- Born: Andre Parker Washington, D.C.
- Genres: R&B, hip hop
- Years active: 2000 -present
- Label: Murder Inc.

= Chink Santana =

American R&B musician

Andre Parker, known by his stage name Chink Santana, is an American R&B record producer from Washington, D.C. He is known for co-producing albums including Ashanti (2002), by singer of the same name, as well as its follow-up, Chapter II (2003). He also co-wrote and produced tracks on Judgement Days (2005), the second album by English singer Ms. Dynamite.

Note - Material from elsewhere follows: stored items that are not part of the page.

/-- The container is of the kind that the target takes. -/
def kindFits (c : Container) (s : Option Bool) : Bool := c.kind == if s.isSome then 1 else 2

/-- The effect of STAGE: the kind is judged against TARGET once the header is one; a container that fails R455 for
any reason but rollback is AUTH_FAILED. -/
def stage (c : Container) (writeOk : Bool) (r : CmdRef) (k : Cmd) (d : Dev) : Dev :=
  let s := d.stageSlot (k.f 4 1 0)
  if c.magicOk && c.layoutOk && !kindFits c s then d.finish r stInvalidField 4
  else if !c.magicOk || !d.containerOk c then d.finish r stAuthFailed 0
  else if s.isSome && d.checkFirmware c == 3 then d.finish r stRollback 0
  else if s.isSome && !d.oms.flash then d.finish r stMediaAbsent 0
  else if writeOk then (d.putSlot s (.image c)).finish r stSuccess (c.version % 128 + c.components % 256 * 256)
  else (d.putSlot s .broken).finish r stMediaError 0

/-- MGMT_UPDATE_STAGE (R460): `c` is what verification finds in the container. -/
def execMgmtUpdateStage (r : CmdRef) (c : Container) (writeOk : Bool) (s : State) : Outcome State Fault Refusal :=
  lift (mgmtCmd specStage r (stage c writeOk r)) s

/-! ## MGMT_UPDATE_ACTIVATE (R461) -/

/-- The boot record as ACTIVATE changes it, and the timer: with a TRIAL_S of 0 none runs. -/
def activateRecord (c : Cmd) (o : OmsB) : OmsB :=
  let n := c.f 5 15 0
  if c.b 4 1 then { o with trial := 1, trialS := n, timer := if n = 0 then none else some n }
  else { o with active := c.b 4 0 }

/-- The effect of ACTIVATE: the slot is verified again, from flash. -/
def activate (r : CmdRef) (c : Cmd) (d : Dev) : Dev :=
  let s := c.b 4 0
  let x := d.verifySlot s
  if !d.oms.flash then d.finish r stMediaError 0
  else if x.1 = 3 then d.finish r stRollback 0
  else if x.1 ≠ 0 then d.finish r stAuthFailed 0
  else
    let d := if !c.b 4 1 && s == d.oms.active then d else d.bootRecord (activateRecord c)
    let d := d.finish r stSuccess s.toNat
    if c.b 4 2 then d.omsReset 0 else d

/-- MGMT_UPDATE_ACTIVATE (R461). -/
def execMgmtUpdateActivate (r : CmdRef) (s : State) : Outcome State Fault Refusal :=
  lift (mgmtCmd specActivate r (activate r)) s

/-! ## MGMT_UPDATE_CONFIRM (R462) -/

/-- The trial ends: the running slot is accepted while it is tried, or the trial is rejected. -/
def Dev.endTrial (d : Dev) (reject : Bool) (tag : Option Nat) : Dev :=
  if d.oms.trial = 0 then d
  else if reject then
    let d := d.log 1 0x041 ((!d.oms.active).toNat + 512) 0 14 0 ones64 tag
    d.bootRecord fun o => { o with trial := 0, timer := none }
  else if d.oms.trial = 2 then
    d.bootRecord fun o => { o with trial := 0, timer := none, active := d.boot.slotB }
  else d

/-- VERSION of the running container. -/
def Dev.runVersion (d : Dev) : Nat := (d.oms.running.map (·.version)).getD 0

/-- The effect of CONFIRM. COUNTER is raised only with RAISE and without REJECT; where a fuse fails to blow, how many
have blown is a free value. -/
def confirm (fuseOk : Bool) (r : CmdRef) (c : Cmd) (d : Dev) : Dev :=
  let d := d.endTrial (c.b 4 1) (some c.tag)
  let old := d.oms.counter
  let v := d.runVersion
  let restart := fun (d : Dev) => if c.b 4 2 then d.omsReset 0 else d
  if c.b 4 1 || !c.b 4 0 || decide (v ≤ old) then restart (d.finish r stSuccess old)
  else if fuseOk then
    let d := { d with oms := { d.oms with counter := v } }
    restart ((d.log 0 0x042 v 0 14 0 ones64 (some c.tag)).finish r stSuccess v)
  else
    let x := d.draw
    let d := { x.2 with oms := { x.2.oms with counter := old + x.1 % (v - old) } }
    d.internalError r

/-- MGMT_UPDATE_CONFIRM (R462). -/
def execMgmtUpdateConfirm (r : CmdRef) (fuseOk : Bool) (s : State) : Outcome State Fault Refusal :=
  lift (mgmtCmd specConfirm r (confirm fuseOk r)) s

/-! ## MGMT_ENGINE_LOAD (R464, R482, R490) -/

/-- Digest of engine `e`'s code in the running container. -/
def Dev.runCode (d : Dev) (e : Nat) : Option Nat := d.oms.running.bind fun c => Container.code? c e

/-- The engine's code is the running container's. -/
def Dev.codeCurrent (d : Dev) (e : Nat) : Bool :=
  !d.noCode e && d.runCode e == some (SMap.get {} d.oms.code e).digest

/-- The engine runs code other than the running container's (Table 18-10 ENGINE_STALE). -/
def Dev.codeStale (d : Dev) (e : Nat) : Bool :=
  !d.noCode e && d.runCode e != some (SMap.get {} d.oms.code e).digest

/-- Islands of an engine of MGMT_ENGINE_LOAD; NTU's protocol engines have none that can be disabled. -/
def loadIslands : Nat → List Nat
  | 0 => rangeFrom 28 6
  | 1 => rangeFrom 34 4
  | 2 => [38]
  | 4 => rangeFrom 47 4
  | _ => []

/-- Every island of the engine is Disabled. -/
def Dev.loadOff (d : Dev) (e : Nat) : Bool :=
  !(loadIslands e).isEmpty && (loadIslands e).all d.pwr.disabled.contains

/-- PTP messages in passage are lost (R482). -/
def Dev.ntuLose (d : Dev) : Dev :=
  let d := (rangeFrom 0 2).foldl (fun (d : Dev) k => d.setDom k { d.dom k with pend := none, asked := none }) d
  { d with ntu := { d.ntu with tc := [] } }

/-- A forced load: the engine's codes are reset, those in reset already among them, and the code is loaded as the last
reset ends; with none to reset it is loaded at once. -/
def Dev.forceLoad (d : Dev) (r : CmdRef) (e : Nat) (ok : Bool) : Dev :=
  let codes := (d.loadCodes e).filter fun k => !(engIsland k).any d.pwr.disabled.contains
  let d := (d.begin r)
  let d := { d with eng := { d.eng with load := some (r, e, ok) } }
  let d := if e = 3 then d.ntuLose else d
  let mark := fun (d : Dev) (k : Nat) => { d with eng := { d.eng with
    resets := d.eng.resets.map fun (x : EngReset) => if x.code = k then { x with load := true } else x } }
  let d := codes.foldl (fun (d : Dev) k =>
    if d.eng.resets.any (·.code == k) then mark d k else d.enterReset k none true 0) d
  if codes.isEmpty then d.loadDone else d

/-- The effect of MGMT_ENGINE_LOAD; `ok`: the code passes its digest as it is loaded. -/
def engineLoad (ok : Bool) (r : CmdRef) (c : Cmd) (d : Dev) : Dev :=
  let e := c.f 4 2 0
  if d.loadOff e then d.finish r stEngineDown 0
  else if d.eng.load.isSome then d
  else if d.pendingCtx e && !c.b 4 8 then d.finish r stEngineBusy 0
  else if d.codeCurrent e then d.finish r stSuccess 0
  else if c.b 4 8 then d.forceLoad r e ok
  else
    let d := d.takeCode e ok
    if d.noCode e then d.finish r stInternal 0 else d.finish r stSuccess 1

/-- MGMT_ENGINE_LOAD (R464). -/
def execMgmtEngineLoad (r : CmdRef) (digestOk : Bool) (s : State) : Outcome State Fault Refusal :=
  lift (mgmtCmd specEngineLoad r (engineLoad digestOk r)) s

/-! ## MGMT_LOG_READ (R468) -/

/-- The fields of a log entry as MRAM holds it: FLAGS and SEQ are 0 (R466). -/
def LogEntry.flds (e : LogEntry) : List Fld :=
  [⟨0, 2, 0x3000 + e.code⟩, ⟨2, 1, 1⟩, ⟨8, 8, e.frame⟩, ltsFld 16 e.time, ⟨28, 1, e.page⟩, ⟨29, 1, e.inst⟩]
    ++ (LogEntry.record e).body

/-- Entries from FIRST_SEQ on, or from the oldest retained where that is later (R12). -/
def Dev.logFrom (d : Dev) (first : Nat) : List LogEntry :=
  d.oms.log.filter fun e => e.seq % two32 == first % two32 || seqLater first e.seq

/-- The effect of MGMT_LOG_READ; LOG_SEQ of the first of no entries is a value the spec does not state: free. -/
def logRead (r : CmdRef) (c : Cmd) (d : Dev) : Dev :=
  let es := (d.logFrom (c.w 4)).take (c.f 5 12 0)
  match es with
  | [] => let x := d.draw; x.2.finish r stSuccess (x.1 % two32 * two32)
  | e :: _ =>
    let d := es.zipIdx.foldl (fun (d : Dev) x => d.writeFields false (c.q 6 + 64 * x.2) 64 (LogEntry.flds x.1)) d
    d.finish r stSuccess (es.length + e.seq * two32)

/-- MGMT_LOG_READ (R468). -/
def execMgmtLogRead (r : CmdRef) (s : State) : Outcome State Fault Refusal :=
  lift (mgmtCmd specLogRead r (logRead r)) s

/-! ## MGMT_ATTEST (R470, Table 18-6) -/

/-- SK.seed and SK.prf: the halves of DEVICE_SECRET; PK.seed: of SHA-256 of DEVICE_ID the first 16 bytes (R469). -/
def Dev.skSeed (d : Dev) : List Byte := leBytes 16 d.oms.deviceSecret
def Dev.skPrf (d : Dev) : List Byte := leBytes 16 (d.oms.deviceSecret / 2 ^ 128)
def Dev.pkSeed (d : Dev) : List Byte := (sha256 (leBytes 8 d.oms.deviceId)).take 16

/-- DEV_PUB, the public key that ROM forms: PK.seed and the root (R469). -/
def Dev.devPub (d : Dev) : List Byte := d.pkSeed ++ leBytes 16 (Config.slhRoot d.skSeed d.skPrf d.pkSeed)

/-- A measurement at its offset: TYPE, SIGNER, SOURCE, VERSION, digest. -/
def measure (i type signer source version digest : Nat) : List Fld :=
  let o := 128 + 48 * i
  [⟨o, 2, type⟩, ⟨o + 2, 1, signer⟩, ⟨o + 3, 1, source⟩, ⟨o + 4, 4, version⟩, ⟨o + 16, 32, digest⟩]

/-- The container that the board table in force comes from. -/
def Dev.boardFrom (d : Dev) : Option Container :=
  match d.oms.boardMram, d.oms.board with
  | true, .image c => some c
  | _, _ => d.oms.running

/-- The container in an area. -/
def slotImage : FlashSlot → Option Container
  | .image c => some c
  | _ => none

/-- Digest of component `t` of a container. -/
def partDigest (c : Option Container) (t : Nat) : Nat := ((c.bind fun c => c.parts.lookup t)).getD Config.noDigest

/-- The measurements of R470, in their order. -/
def Dev.measures (d : Dev) : List Fld :=
  let s := d.boot.slotB.toNat
  let b := d.boardFrom
  let cal := slotImage d.oms.calib
  let sg := fun (c : Option Container) => (c.map (·.signer)).getD 0
  let vn := fun (c : Option Container) => (c.map (·.version)).getD 0
  measure 0 0x80 (Config.romHead 0) (Config.romHead 1) (Config.romHead 2) Config.romDigest
    ++ measure 1 0x04 (sg cal) (Config.romHead 3) (vn cal) (partDigest cal 4)
    ++ measure 2 0x02 (sg b) (if d.oms.boardMram then 2 else s) (vn b) (partDigest b 2)
    ++ measure 3 0x01 (sg d.oms.running) s (vn d.oms.running) (partDigest d.oms.running 1)
    ++ (rangeFrom 0 5).flatMap fun e =>
      let k := SMap.get {} d.oms.code e
      measure (4 + e) (0x10 + e) k.signer k.src k.version (if k.src = 255 then 0 else k.digest)

/-- UNLOCK of LC_STS: FULL always in BLANK and DEVELOPMENT (Table 18-11). -/
def Dev.unlockNow (d : Dev) : Nat := if d.oms.lifecycle < 2 then 2 else d.oms.unlock

/-- The head of the report, and the endorsement that the calibration area holds. -/
def Dev.reportHead (d : Dev) (c : Cmd) : List Fld :=
  let nonce := c.q 4 + 2 ^ 64 * c.q 6 + 2 ^ 128 * c.q 8 + 2 ^ 192 * c.q 10
  [⟨0, 4, 0x52544D41⟩, ⟨4, 1, 1⟩, ⟨5, 1, 9⟩, ⟨6, 1, d.oms.lifecycle⟩, ⟨7, 1, d.unlockNow⟩, ⟨8, 8, d.oms.deviceId⟩,
   ⟨16, 32, nonce⟩, ltsFld 48 d.now, ⟨60, 4, d.oms.bootCount⟩, ⟨64, 1, d.oms.counter⟩, ⟨65, 1, d.boot.slotB.toNat⟩,
   ⟨66, 1, d.oms.trial⟩, ⟨67, 1, d.oms.oemOnly.toNat⟩, ⟨68, 4, d.oms.logSeq⟩, ⟨72, 4, 0x16800100⟩,
   ⟨76, 32, leNat d.devPub⟩, ⟨560, 7856, leNat d.oms.endorsement⟩]

/-- The effect of MGMT_ATTEST. The signature is a cryptographic outcome that the model does not compute (log entry 13). -/
def attest (r : CmdRef) (c : Cmd) (d : Dev) : Dev :=
  let a := c.q 12
  let d := d.writeFields false a reportBytes (d.reportHead c ++ d.measures)
  (d.undefBuf false (a + 8416) 17088).finish r stSuccess reportBytes

/-- MGMT_ATTEST (R470). -/
def execMgmtAttest (r : CmdRef) (s : State) : Outcome State Fault Refusal := lift (mgmtCmd specAttest r (attest r)) s

/-! ## Unlocking (R472, R473) -/

/-- A fresh nonce, 32 bytes: a free value. It takes the place of the one before. -/
def Dev.freshNonce (d : Dev) : Nat × Dev :=
  let x := d.draw
  let n := x.1 % 2 ^ 256
  (n, { x.2 with oms := { x.2.oms with nonce := some n } })

/-- The effect of MGMT_UNLOCK_CHALLENGE: NONCE and DEVICE_ID. -/
def challengeCmd (r : CmdRef) (c : Cmd) (d : Dev) : Dev :=
  let x := d.freshNonce
  (x.2.writeFields false (c.q 5) 40 [⟨0, 32, x.1⟩, ⟨32, 8, d.oms.deviceId⟩]).finish r stSuccess 0

/-- MGMT_UNLOCK_CHALLENGE (R472). -/
def execMgmtUnlockChallenge (r : CmdRef) (s : State) : Outcome State Fault Refusal :=
  lift (mgmtCmd specChallenge r (challengeCmd r)) s

/-- A check fails: logged, and counted up to 8 where it counts. -/
def Dev.authFail (d : Dev) (counts : Bool) (tag : Option Nat) : Dev :=
  let n := if counts then min 8 (d.oms.authFails + 1) else d.oms.authFails
  ({ d with oms := { d.oms with authFails := n } }).log 1 0x051 n 0 14 0 ones64 tag

/-- An answer is checked: the class granted, none where it fails. In BLANK and DEVELOPMENT nothing is checked. A
signature check uses up the nonce; without a nonce it fails without counting; at AUTH_FAILS 8 every check fails. -/
def Dev.unlockCheck (d : Dev) (method key : Nat) (passes : Bool) (tag : Option Nat := none) : Option Nat × Dev :=
  if d.oms.lifecycle < 2 then (some 2, d)
  else
    let had := d.oms.nonce.isSome
    let d := if method = 0 then { d with oms := { d.oms with nonce := none } } else d
    let pass := passes && if method = 0 then had else d.oms.pwdHash != 0
    if 8 ≤ d.oms.authFails then (none, d.authFail true tag)
    else if pass then
      let cls := 2 - method
      let d := { d with oms := { d.oms with unlock := max d.oms.unlock cls } }
      (some cls, d.log 1 0x050 (cls + method * 256 + key * 512) 0 14 0 ones64 tag)
    else (none, d.authFail (method != 0 || had) tag)

/-- MGMT_UNLOCK_ANSWER (R472, R473): `passes` is what the cryptographic check finds. -/
def execMgmtUnlockAnswer (r : CmdRef) (passes : Bool) (s : State) : Outcome State Fault Refusal :=
  lift (mgmtCmd specAnswer r fun c d =>
    match d.unlockCheck (c.f 4 0 0) (c.f 4 1 1) passes (some c.tag) with
    | (some cls, d) => d.finish r stSuccess cls
    | (none, d) => d.finish r stAuthFailed 0) s

/-! ## MGMT_LIFECYCLE_ADVANCE (R471) -/

/-- Offending bytes of the block (R519): one step on; keys and flags as the step asks; reserved bytes 0. -/
def Dev.lifeBad (d : Dev) (b : List Byte) : List Nat :=
  let l := d.oms.lifecycle
  bad 0 (decide (2 ≤ l) || b8 b 0 != l + 1)
    ++ (if l = 0 then bad 1 (b8 b 1 != 0) ++ bad 32 (bn b 32 32 == 0) ++ bad 64 (bn b 64 32 != 0)
        else bad 1 (decide (1 < b8 b 1)) ++ bad 32 (bn b 32 32 != 0))
    ++ resBytes (b.take 128) [(0, 2), (32, 64)]

/-- The fuses of the step. -/
def lifeFuses (b : List Byte) (o : OmsB) : OmsB :=
  if o.lifecycle = 0 then { o with lifecycle := 1, oemPub := bn b 32 32 }
  else { o with lifecycle := 2, oemOnly := b8 b 1 == 1, pwdHash := bn b 64 32, unlock := 0 }

/-- The effect of MGMT_LIFECYCLE_ADVANCE. -/
def lifecycle (b : List Byte) (fuseOk : Bool) (r : CmdRef) (d : Dev) : Dev :=
  match minOff (blkOffs 5 (d.lifeBad b)) with
  | some o => d.finish r stInvalidField o.result
  | none =>
    if !fuseOk then d.internalError r
    else
      let d := { d with oms := lifeFuses b d.oms }
      (d.log 1 0x052 d.oms.lifecycle 0 14 0 ones64 (d.tagOf r)).finish r stSuccess d.oms.lifecycle

/-- MGMT_LIFECYCLE_ADVANCE (R471). -/
def execMgmtLifecycleAdvance (r : CmdRef) (blk : List Byte) (fuseOk : Bool) (s : State) : Outcome State Fault Refusal :=
  lift (mgmtCmd specLifecycle r fun _ d => lifecycle blk fuseOk r d) s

He guest appeared on Jim Jones' 2009 single "Perfect Day", having also co-produced several of Jones' albums beginning with Hustler's P.O.M.E. (Product of My Environment) (2006).

==Early career==

Originally from Washington, D.C., Santana was an original member of the rap group CCOC (Cap City Outzyda Clique) and a member of the Junkyard Band. Chris Gotti, brother of Irv Gotti, of Murder Inc. Records heard an independent release by CCOC and, impressed with Santana's production work, brought him into the record label.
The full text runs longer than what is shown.